Stored items

--- --- ---

-- ==== Sys2Proof/Machine/Flags.lean ====
section
/-! DEFINITION. The block has no flags and no condition codes (10_state.md R22). What it computes for
one-bit outputs and for the fault register stands here: the levels the events drive (R36, R37) and the
numbers of the fault codes (60_exceptions.md R230). -/

namespace Sys2Proof.Machine

/-- The value `FAULT` holds for each code (R230). -/
def FaultCode.number : FaultCode → BitVec 4
  | .illegalOp => 1
  | .reservedField => 2
  | .valueRange => 3
  | .overlap => 4
  | .addrRange => 5
  | .noFont => 6
  | .fontOob => 7
  | .glyphWidth => 8
  | .cursorOverflow => 9

/-- The chip-select level after one event (R36). -/
def CsLevel.after (level : CsLevel) : BusEvent → CsLevel
  | .csAssert => .asserted
  | .csDeassert => .deasserted
  | .txnBegin => level
  | .txnEnd => level
  | .cdCommand => level
  | .cdData => level
  | .byte _ => level
  | .resetPulse _ _ => level

/-- The command/data level after one event (R37). -/
def CdLevel.after (level : CdLevel) : BusEvent → CdLevel
  | .cdCommand => .command
  | .cdData => .data
  | .txnBegin => level
  | .txnEnd => level
  | .csAssert => level
  | .csDeassert => level
  | .byte _ => level
  | .resetPulse _ _ => level

/-- The chip-select level after a list of events. -/
def driveCs (level : CsLevel) (events : List BusEvent) : CsLevel := events.foldl CsLevel.after level

/-- The command/data level after a list of events. -/
def driveCd (level : CdLevel) (events : List BusEvent) : CdLevel := events.foldl CdLevel.after level

end Sys2Proof.Machine
end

--- --- ---

Exercise directions: Check each line of the entries, and copy the ones that contain "chip".

Answer to the exercise:
/-- The chip-select level after one event (R36). -/
/-- The chip-select level after a list of events. -/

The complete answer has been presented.